Experts hold out little hope for a robust technical solution in the long term.

5 Min Read

With disinformation concerns increasing as the US presidential election approaches, industry and academic researchers continue to investigate ways of detecting misleading or fake content generated using deep neural networks, so-called "deepfakes."

While there have been successes — for example, focusing on artifacts such as the unnatural blinking of eyes has resulted in high accuracy rates — a key problem in the arms race between attackers and defenders remains: The neural networks used to create deepfake videos are automatically tested against a variety of techniques intended to detect manipulated media, and the latest defensive detection technologies can easily be included. The feedback loop used to create deepfakes is similar in approach — if not in technology — to the fully undetectable (FUD) services that allow malware to be automatically scrambled in a way to dodge signature-based detection technology.

Detecting artifacts is ultimately a losing proposition, says Yisroel Mirsky, a post-doctoral fellow in cybersecurity at the Georgia Institute of Technology and co-author of a paper that surveyed the current state of deepfake creation and detection technologies.

"The defensive side is all doing the same thing," he says. "They are either looking for some sort of artifact that is specific to the deepfake generator or applying some generic classifier for some architecture or another. We need to look at solutions that are out of band."
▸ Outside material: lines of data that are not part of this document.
-- ==== Sys2Proof/Machine/LoopExec.lean ====
section
/-!
DEFINITION. Machine/LoopExec.lean: the loop engine: requests and admission (R165, R174 to R177), the inputs of an
execution (R168 to R170), the nodes (R166, R167, Table 8-1), supervision and focus loss (R180 to R182), the head
sequences (R184 to R189) and the trace (R190).
-/

namespace Sys2Proof.Machine

/-! ## Formats (R167) -/

/-- A signal: Q0.23, saturated. -/
def satSig (v : Int) : Int := clampInt (-(2 ^ 23)) (2 ^ 23 - 1) v

/-- A 40-bit state with 31 fraction bits: what falls outside is open (log entry 9). -/
def wide (v : Int) : Int := if -(2 ^ 39) ≤ v ∧ v < 2 ^ 39 then v else Config.wideState v

/-- Coefficient k of a slot, Q4.19, and as a signal and a state. -/
def coef (s : State) (k : Fin 96) (i : Nat) : Int :=
  toSigned (s.fld (R.LP_COEF k.val i) F.LP_COEF_VALUE) 24
def coefSig (s : State) (k : Fin 96) (i : Nat) : Int := coef s k i * 16
def coefState (s : State) (k : Fin 96) (i : Nat) : Int := coef s k i * 2 ^ 12

/-- Bits [23:8] of a signal's magnitude, as thresholds in FS/65,536 compare (R167). -/
def magHigh (v : Int) : Nat := v.natAbs / 256

/-! ## Requests and admission -/

/-- An event of the loop engine. -/
def State.logLoop (s : State) (code : Nat) (a0 a1 a2 a3 : Nat := 0) : State := s.log srcLoop .control code a0 a1 a2 a3

/-- START and LANE of a slot. -/
def slotStart (s : State) (k : Fin 96) : Nat := s.fld (R.LP_SLOT_SCHED k.val) F.LP_SLOT_SCHED_START
def slotLane (s : State) (k : Fin 96) : Nat := slotCfg s k F.LP_SLOT_CFG_LANE

/-- How many coefficients a node type takes from C on (Table 8-1), and which operand fields its law uses. -/
def nodeCoefs : Nat → Nat
  | 2 => 1 | 4 => 5 | 5 => 3 | 6 => 2 | 7 => 1 | 9 => 2 | 0xA => 2 | 0xB => 4 | 0xD => 1 | 0xF => 26 | _ => 0
def nodeUsesA (t : Nat) : Bool := 2 ≤ t && t ≤ 14
def nodeUsesB (t : Nat) : Bool := t == 3 || t == 8 || t == 0xB || t == 0xE

/-- A node stands in a slot of its kind with a destination of Table 8-3 (R172). -/
def nodePlaced (spindle : Bool) (w : NodeWord) : Bool :=
  if w.type = 0xD then
    let d := w.arg % 256
    if spindle then d == 0x41 else d ≤ 4 || d == 0x40
  else if w.type = 0xF then !spindle
  else if w.type = 1 then
    let src := inSource w
    !(spindle && ((1 ≤ src && src ≤ 8) || 0x100 ≤ src))
  else true

/-- A node's references are in range (condition 6 of R165). -/
def nodeInRange (w : NodeWord) : Bool :=
  (!nodeUsesA w.type || w.a < 24) && (!nodeUsesB w.type || w.b < 24) && w.c + nodeCoefs w.type ≤ 64 &&
    (w.type != 0xF || w.arg % 256 + 23 ≤ 255)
The problem is well known among researchers. Take Microsoft's Sept. 1 announcement of a tool designed to help detect deepfake videos. The Microsoft Video Authenticator detects possible deepfakes by finding the boundary between inserted images and the original video, providing a score for the video as it plays.

While the technology is being released as a way to detect issues during the election cycle, Microsoft warned that disinformation groups will quickly adapt.
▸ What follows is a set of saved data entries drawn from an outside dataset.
-- ==== Sys2Proof/Machine/ControlStore.lean ====
section
/-!
DEFINITION. Machine/ControlStore.lean: patches and their match sets (R244 to R249), machine checks (R250 to R252), the
test write (R255), and the distribution errors that can raise a machine check (R23).
-/

namespace Sys2Proof.Machine

/-! ## Patch images (R247, R248) -/

/-- A patch bank with nothing in it. -/
def PatchBank.empty : PatchBank := ⟨0, [], []⟩

/-- The fields of an image (Table 11-3). -/
structure PatchImage where
  format  : Nat
  romId   : Nat
  version : Nat
  nWords  : Nat
  nMatch  : Nat
  rest    : List Nat
  entries : List Nat
  micro   : List Nat
  deriving DecidableEq, Repr

/-- An image read from its bytes. -/
def parsePatch (b : List Nat) : PatchImage :=
  let w := fieldAt b 12 2
  let m := fieldAt b 14 2
  { format := fieldAt b 0 4, romId := fieldAt b 4 4, version := fieldAt b 8 4, nWords := w, nMatch := m
    rest := (b.drop 16).take 48
    entries := (List.range (min m 32)).map fun (k : Nat) => fieldAt b (64 + 4 * k) 4
    micro := (List.range (min w 1024)).map fun (k : Nat) => fieldAt b (64 + 4 * m + 8 * k) 8 }

/-- A match entry's fields. -/
def matchEnabled (e : Nat) : Bool := testBitN e 31
def matchRom (e : Nat) : Nat := natBits e 23 10
def matchWord (e : Nat) : Nat := natBits e 9 0

/-- A micro-word's SEQ and NEXT (Table 11-2). -/
def microSeq (w : Nat) : Nat := natBits w 62 60
def microNext (w : Nat) : Nat := natBits w 56 42

/-- The first index of a list where a test holds. -/
def firstIndex {α : Type} (p : α → Bool) (l : List α) : Option Nat :=
  ((indexed l).find? fun e => p e.2).map (·.1)

/-- An enabled entry names the ROM address of an enabled one before it. -/
def duplicateAt (es : List Nat) : Option Nat :=
  firstIndex (fun (x : Nat × Nat) => matchEnabled x.2 &&
    (es.take x.1).any fun y => matchEnabled y && matchRom y == matchRom x.2) (indexed es)

/-- Why an image is refused: the check that fails and the index, in the order of event 0x6011's causes (R248). -/
def PatchImage.refusal (romId : Nat) (p : PatchImage) : Option (Nat × Nat) :=
  if p.format ≠ 1 then some (0, 0)
  else if p.romId ≠ romId then some (1, 0)
  else if 1024 < p.nWords ∨ 32 < p.nMatch then some (2, 0)
  else if p.rest.any (· ≠ 0) then some (3, 0)
  else match firstIndex (fun e => natBits e 30 24 ≠ 0) p.entries with
    | some k => some (3, k)
    | none => match firstIndex (fun e => p.nWords ≤ matchWord e) p.entries with
      | some k => some (4, k)
      | none => match duplicateAt p.entries with
        | some k => some (5, k)
        | none => match firstIndex (fun w => 0x4000 + p.nWords ≤ microNext w) p.micro with
          | some k => some (6, k)
          | none => (firstIndex (fun w => microSeq w == 7) p.micro).map fun k => (7, k)

/-- The parity bits of a micro-word: bit i is the even parity of byte i (R245). -/
def microParity (w : Nat) : Nat :=
  (List.range 8).foldl (fun a (i : Nat) => a + popCount 8 (w / 2 ^ (8 * i)) % 2 * 2 ^ i) 0

/-- A word as it stands in a bank: NEXT relocated, parity computed (R248). -/
def relocated (bank w : Nat) : Nat :=
  let w := if bank = 1 ∧ 0x4000 ≤ microNext w then w + 0x400 * 2 ^ 42 else w
  w + microParity w * 2 ^ 64

/-- What a bank holds after a load. -/
def PatchImage.bank (p : PatchImage) (bank : Nat) : PatchBank :=
  { version := p.version, words := p.micro.map (relocated bank), matchSet := p.entries }

/-! ## Banks -/

/-- The active bank (CS_STATUS.BANK). -/
def State.activeBank (s : State) : Nat := s.fld R.CS_STATUS F.CS_STATUS_BANK

/-- A bank set. -/
def State.setBankOf (s : State) (k : Nat) (p : PatchBank) : State :=
  { s with seq := { s.seq with banks := s.seq.banks.set (k % 2) p (Nat.mod_lt _ (by decide)) } }

/-- A bank's contents. -/
def State.bankOf (s : State) (k : Nat) : PatchBank := s.seq.banks[k % 2]

/-- CS_STATUS.MATCHES, CS_PATCH_VER and CS_MATCH show the active bank. -/
def State.showBank (s : State) : State :=
  let p := s.bankOf s.activeBank
  let s := s.setFld R.CS_STATUS F.CS_STATUS_MATCHES (p.matchSet.filter matchEnabled).length
  let s := s.setReg R.CS_PATCH_VER (BitVec.ofNat 32 p.version)
  (List.range 32).foldl (fun t (k : Nat) => t.setReg (R.CS_MATCH k) (BitVec.ofNat 32 (p.matchSet.getD k 0))) s

/-- R249. The pending patch becomes active, unless a machine check is in force: banks and match sets change places. -/
def State.activatePatch (s : State) : State :=
  if !s.flag R.CS_STATUS F.CS_STATUS_PENDING || s.mcActive then s
  else
    let k := 1 - s.activeBank
    let s := (s.setFld R.CS_STATUS F.CS_STATUS_BANK k).setFld R.CS_STATUS F.CS_STATUS_PENDING 0
    s.showBank.logSeq 0x6012 k (s.bankOf k).version

/-- A verified image reaches the inactive bank (R248). -/
def State.loadPatch (s : State) (image : List Nat) : State :=
  let p := parsePatch image
  let k := 1 - s.activeBank
  match p.refusal (s.reg R.CS_ROM_ID).toNat with
  | some (check, idx) =>
    ((s.setBankOf k PatchBank.empty).setFld R.CS_STATUS F.CS_STATUS_PENDING 0).logSeq 0x6011 p.version check idx
  | none =>
    ((s.setBankOf k (p.bank k)).setFld R.CS_STATUS F.CS_STATUS_PENDING 1).logSeq 0x6010 k p.version p.nWords p.nMatch

/-- R248. A verified patch image is loaded into the inactive bank, or refused whole. -/
def execPatchLoad (image : List Byte) (s : State) : Result := .next (s.loadPatch (image.map (·.toNat)))

/-- The recorded micro-address lay in patch RAM (R254). -/
def State.uaddrInPatch (s : State) : Bool :=
  let a := s.fld R.CS_MC_ADDR F.CS_MC_ADDR_UADDR
  0x4000 ≤ a && a ≤ 0x47FF

/-- R254 step 1. The active patch, verified again, is loaded into the active bank; an image that failed its verification
(none) or the checks of R248 leaves ROM alone. -/
def State.reloadPatch (s : State) (image : Option (List Nat)) : State :=
  let k := s.activeBank
  let good := match image with
    | some b => ((parsePatch b).refusal (s.reg R.CS_ROM_ID).toNat).isNone
    | none => false
  if good then (s.setBankOf k ((parsePatch (image.getD [])).bank k)).showBank
  else
    let v := (s.bankOf k).version
    ((s.setBankOf k PatchBank.empty).showBank).logSeq 0x6013 v

/-! ## Machine checks -/

/-- A bobbin is served by the micro-engine. -/
def State.served (s : State) (b : Fin 24) : Bool := (s.bob b).st != .halted && (s.bob b).st != .exception

/-- An enabled entry of the active match set redirects fetches from a ROM address, so its word is never read (R246). -/
def State.redirected (s : State) (uaddr : Nat) : Bool :=
  uaddr < 0x4000 && (s.bankOf s.activeBank).matchSet.any fun (e : Nat) => matchEnabled e && matchRom e == uaddr

/-- R245, R252. A micro-word that bobbin b fetches at `uaddr` fails parity, or lies outside the control store. `mask` names
the bytes of the stored word that fail; the fault of parity bit 0 that CS_TEST armed there joins them and is used up (R255). -/
def execControlStoreParityError (b : Fin 24) (uaddr : Fin 32768) (mask : Fin 256) (s : State) : Result :=
  when (s.served b && !s.redirected uaddr.val) s <|
    let armed := s.seq.inject == some uaddr.val
    let s := { s with seq := { s.seq with inject := if armed then none else s.seq.inject } }
    s.machineCheck .parity (some b) uaddr.val (if armed then mask.val ^^^ 1 else mask.val)

/-- R250, R252. Bobbin b's count since its last safe point reaches 257 at `uaddr`. -/
def execSafePointOverrun (b : Fin 24) (uaddr : Fin 32768) (s : State) : Result :=
  when (s.served b) s (s.machineCheck .safePoint (some b) uaddr.val 0)

/-- R255. A write of CS_TEST: it arms a parity fault on a ROM address while the debug unlock is in force. -/
def execCsTestWrite (rom : Fin 16384) (s : State) : Result :=
  .next <| if testBitN (s.fld R.SEC_STATUS F.SEC_STATUS_DBG) 1 then { s with seq := { s.seq with inject := some rom.val } }
    else s.logSeq 0x6014

/-- R254. A write of CS_MC_ADDR.CLEAR. -/
def execMcAddrClear (s : State) : Result := .next (s.setReg R.CS_MC_ADDR 0)

/-! ## Distribution errors (R23) -/

/-- The event source of an island. -/
def islandSrc : Island → Nat
  | .head n => n.val | .decode => srcDecode | .memory => srcMemory | .host => srcHost 0
  | .control => srcSeq | .motor => srcMotor | .security => srcSec

/-- An island's ticks per cycle, rounded up. -/
def islandCycle (i : Island) : Nat := ceilDiv (islandCycle8 i) 8

/-- The value an island compares its sample with: its own last substitute where the last sample was bad as well. -/
def distBase (s : State) (isl : Island) (prev : Nat) : Nat × Nat :=
  match s.time.dist.lookup (islandBit isl) with
  | some d => if d.run ≠ 0 ∧ s.now ≤ d.tick + islandCycle isl then (d.used, d.run) else (prev, 0)
  | none => (prev, 0)

/-- R23. An island samples the time base: `prev` is the value it took before. An advance outside 0 to its ticks per cycle
rounded up plus 1 is a distribution error, and the fourth in a row a stamp fault. -/
def execDistributionError (isl : Island) (prev sample : Nat) (s : State) : Result :=
  let (base, run) := distBase s isl prev
  when (decide (sample < base) || decide (base + islandCycle isl + 1 < sample)) s <|
    let used := base + (openRound (islandCycle8 isl) 8).toNat
    let others := s.time.dist.filter fun (e : Nat × DistState) => e.1 != islandBit isl
    let d : DistState := ⟨s.now, used, run + 1⟩
    let s := { s with time := { s.time with dist := (islandBit isl, d) :: others } }
    let s := s.bump R.TB_FAULT_CNT F.TB_FAULT_CNT_DIST_ERR_CNT 1
    let s := s.setFld R.TB_STATUS F.TB_STATUS_DIST_ERR_SEEN 1
    let s := s.log (islandSrc isl) isl 0x9012 (islandSrc isl) sample
    if run + 1 ≠ 4 then s
    else
      let w := (s.reg R.TB_STAMP_FAULT).toNat
      let s := s.setReg R.TB_STAMP_FAULT (BitVec.ofNat 32 (setBitN w (islandBit isl)))
      match isl with
      | .head n => (s.leaveService n .stampFault (s.stamp (.head n)) true).logHead n 0x9013
      | _ => s.machineCheck .stampFault none 0 0

end Sys2Proof.Machine
end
"The fact that [the images are] generated by AI that can continue to learn makes it inevitable that they will beat conventional detection technology," said Tom Burt, corporate vice president of customer security and trust, and Eric Horvitz, chief scientific officer, in a blog post describing the technology. "However, in the short run, such as the upcoming US election, advanced detection technologies can be a useful tool to help discerning users identify deepfakes."

Microsoft is not alone in considering current deepfake detection technology as a temporary fix. In its Deep Fake Detection Challenge (DFC) in early summer, Facebook found the winning algorithm only accurately detected fake videos about two-thirds of the time. 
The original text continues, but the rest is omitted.